Besides, you should reinvent the wheel without going through the books and the degrees first, because that’s a good way to avoid the bias in the books and degrees. Perhaps there exists a better solution to wheel design, but no one will ever find it if they study the existing solutions first. Society may be trapped into a local maximum.
So you should reinvent the wheel as a way to increase cultural diversity. There’s always a tension between diversity and uniformity — in theory, if there’s a “best” solution to a problem, like wheel design, then the obvious right move is for everyone to adopt it. Diversity, then, means voluntarily accepting that not everything be optimal. The reason that diversity is valuable anyway is that we can almost never be totally sure that there does not exist a better design out there! We need the diversity as a way to hedge our bets. Don’t put all your money into that single best-performing stock — because you may be wrong that it’s actually the best strategy. Don’t put all your efforts in teaching everyone the same wheel design — because there might be something else out there, and we want to find it.
Of course, reinvent the wheel while being conscious of the associated risks. If you’re totally clueless, and you happen to be reinventing wheels for a scythed chariot, you might hurt yourself or someone you love.
So you should reinvent the wheel while using good judgement. If you suspect that you may be doing something dangerous, pause, think, take precautions. If you find yourself hindered by the lack of background knowledge, you should go and read that textbook on wheels! It is your personal mission as a wheel reinventor to figure out the best path forward. Seek help when you feel that help is needed.
But do trust your own judgment. If you’re publicly open about reinventing the wheel — and for many reasons, you probably should be — then tons of people will criticize you for it. They’ll suggest you first read a book. They’ll say you should listen to existing wheel experts. They’ll say that what you’re doing is “embarrassing.”
Usually, such people haven’t reinvented anything. It’s fine to just ignore them.
It doesn’t mean that everything the critics say is wrong, of course. In your wheel reinvention, you may very well be — in fact, you almost certainly are — somewhat naïve about certain aspects. It’s possible that your new wheel design was actually invented in the 1980s and rejected as a pretty bad solution. If you were expecting to make money from selling your wheel design, you may be in for an unpleasant surprise. And then you’ll feel sorry about yourself, and wonder if maybe you should have listened to the critics.

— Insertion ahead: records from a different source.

-- ==== Sys2Proof/Machine/Envelope.lean ====
section
/-! DEFINITION. The 64-bit envelopes (R152, R166) and the compensators on a 64-bit two's-complement
datapath, which R135, R152, R166 and R243 compare with the exact ones. No step of the machine uses this
file: the machine computes exactly (R10). -/

namespace Sys2Proof.Machine

/-- The `s64` range of R10. -/
def fits64 (z : Int) : Bool := decide (-(2 ^ 63) ≤ z) && decide (z < 2 ^ 63)

/-- The values of R141 to R144 and the products formed on the way to them (R152). -/
def presDenominatorValues (c : Config.PCoeffs) (v : Int) : List Int :=
  [v, v * v, v * v * c.p6, v * c.p5, v * v * c.p6 + shl (v * c.p5) 17, presVar2 c v,
    v * v * c.p3, v * c.p2, presD1 c v, presD2 c v, presVar1 c v]

/-- The values of R145 to R148, `p1` being the quotient, and the products formed on the way (R152). -/
def presQuotientValues (c : Config.PCoeffs) (pRaw v p1 : Int) : List Int :=
  [presP0 pRaw, shl (presP0 pRaw) 31 - presVar2 c v, presNum c pRaw v, p1,
    c.p9 * shr p1 13, c.p9 * shr p1 13 * shr p1 13, presW1 c p1, c.p8 * p1, presW2 c p1,
    p1 + presW1 c p1 + presW2 c p1, presQ8 c p1]

/-- `Fits64` of R152: the input lies in the pressure compensator's 64-bit envelope. On the sentinel path
nothing after the denominator is computed. -/
def presFits64 (mode : Config.DivMode) (c : Config.PCoeffs) (pRaw tFine : Int) : Bool :=
  let v := presV tFine
  (presDenominatorValues c v).all fits64 &&
    (decide (presVar1 c v = 0) || (presQuotientValues c pRaw v (presP1 mode c pRaw v)).all fits64)

/-- The values of R156 to R161 and the products formed on the way (R166). DESIGN CHOICE: R166 names the
square of `y >> 15` "and its product with H1"; that product is taken as R161 forms it, the square shifted
right by 7 times H1, and not as the bare square times H1 (log 30). -/
def humValues (c : Config.HCoeffs) (hRaw x : Int) : List Int :=
  let y := humY c hRaw x
  [x, c.h5 * x, shl hRaw 14 - shl c.h4 20 - c.h5 * x + 16384, humA c hRaw x, x * c.h6, humB1 c x, x * c.h3,
    humB2 c x, humB1 c x * humB2 c x, humB3 c x, humB3 c x * c.h2, humB3 c x * c.h2 + 8192, humB c x, y,
    shr y 15 * shr y 15, shr (shr y 15 * shr y 15) 7 * c.h1, humZ c y, humW c hRaw x]

/-- The humidity compensator's 64-bit envelope (R166). -/
def humFits64 (c : Config.HCoeffs) (hRaw tFine : Int) : Bool := (humValues c hRaw (humX tFine)).all fits64

/-- A 64-bit two's-complement register. -/
abbrev Reg64 := BitVec 64

/-- An integer as a register holds it. -/
def reg (z : Int) : Reg64 := BitVec.ofInt 64 z

/-- The arithmetic right shift of a register. -/
def sar (v : Reg64) (n : Nat) : Reg64 := v.sshiftRight n

/-- A register division that rounds as `DIV_MODE` (R152). -/
def idiv64 (mode : Config.DivMode) (n d : Reg64) : Reg64 :=
  match mode with
  | .trunc => n.sdiv d
  | .floor => if n.srem d ≠ 0 ∧ n.msb ≠ d.msb then n.sdiv d - 1 else n.sdiv d

/-- CompT on 64-bit registers. -/
def compT64 (c : Config.TCoeffs) (tRaw : Int) : Reg64 × Reg64 :=
  let var1 := sar ((sar (reg tRaw) 3 - reg c.t1 <<< 1) * reg c.t2) 11
  let d := sar (reg tRaw) 4 - reg c.t1
  let var2 := sar (sar (d * d) 12 * reg c.t3) 14
  let tFine := var1 + var2
  (tFine, sar (tFine * 5 + 128) 8)

/-- CompP on 64-bit registers. -/
def compP64 (mode : Config.DivMode) (c : Config.PCoeffs) (pRaw tFine : Int) : Option Reg64 :=
  let v := reg tFine - 128000
  let var2 := v * v * reg c.p6 + (v * reg c.p5) <<< 17 + reg c.p4 <<< 35
  let d1 := sar (v * v * reg c.p3) 8 + (v * reg c.p2) <<< 12
  let var1 := sar (((1 : Reg64) <<< 47 + d1) * reg c.p1) 33
  if var1 = 0 then none
  else
    let p0 := 1048576 - reg pRaw
    let p1 := idiv64 mode ((p0 <<< 31 - var2) * 3125) var1
    let w1 := sar (reg c.p9 * sar p1 13 * sar p1 13) 25
    let w2 := sar (reg c.p8 * p1) 19
    some (sar (p1 + w1 + w2) 8 + reg c.p7 <<< 4)

/-- CompH on 64-bit registers, the clamp by signed comparison. -/
def compH64 (c : Config.HCoeffs) (hRaw tFine : Int) : Reg64 :=
  let x := reg tFine - 76800
  let a := sar (reg hRaw <<< 14 - reg c.h4 <<< 20 - reg c.h5 * x + 16384) 15
  let b1 := sar (x * reg c.h6) 10
  let b2 := sar (x * reg c.h3) 11 + 32768
  let b3 := sar (b1 * b2) 10 + 2097152
  let b := sar (b3 * reg c.h2 + 8192) 14
  let y := a * b
  let z := sar (sar (sar y 15 * sar y 15) 7 * reg c.h1) 4
  let w := y - z
  sar (if w.slt 0 then 0 else if (419430400 : Reg64).slt w then 419430400 else w) 12

end Sys2Proof.Machine
end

The obvious workaround is to not expect to make money or reach any big life goals from your playful reinvention of the wheel. You’re doing this for fun and learning, remember? But sometimes making money is nice. It can be worth taking a project seriously. In that case, of course, new considerations arise, and criticism may contain a lot of useful information that would be useful to you. You’ll have to strike the right balance: listen to the critics enough that you cover your weaknesses, but not enough that you stop reinventing the wheel out of fear of “embarrassment.”
Yet even then, I want to say: start by reinventing the wheel unseriously — that is actually the best way to get to serious innovation. “The Beatles were a cover band, Sony was a radio repair, all learning begins with imitation and reverse-engineering.” Play around, find out, and start taking it the criticism only once you’re pretty confident that you’ve found a valuable idea.
Reinvent the wheel. Rediscover an ancient philosophical insight. Rewrite a common fairy tale. Remix an old piece of art. Revive retro visions of the future. These are actually your only options: you can’t come up with new ideas and inventions ex nihilo. If you don’t reinvent the wheel, then you won’t invent anything, and one day you’re going to wake up and wonder why you’ve never achieved any of the grand ambitions you once dreamed of.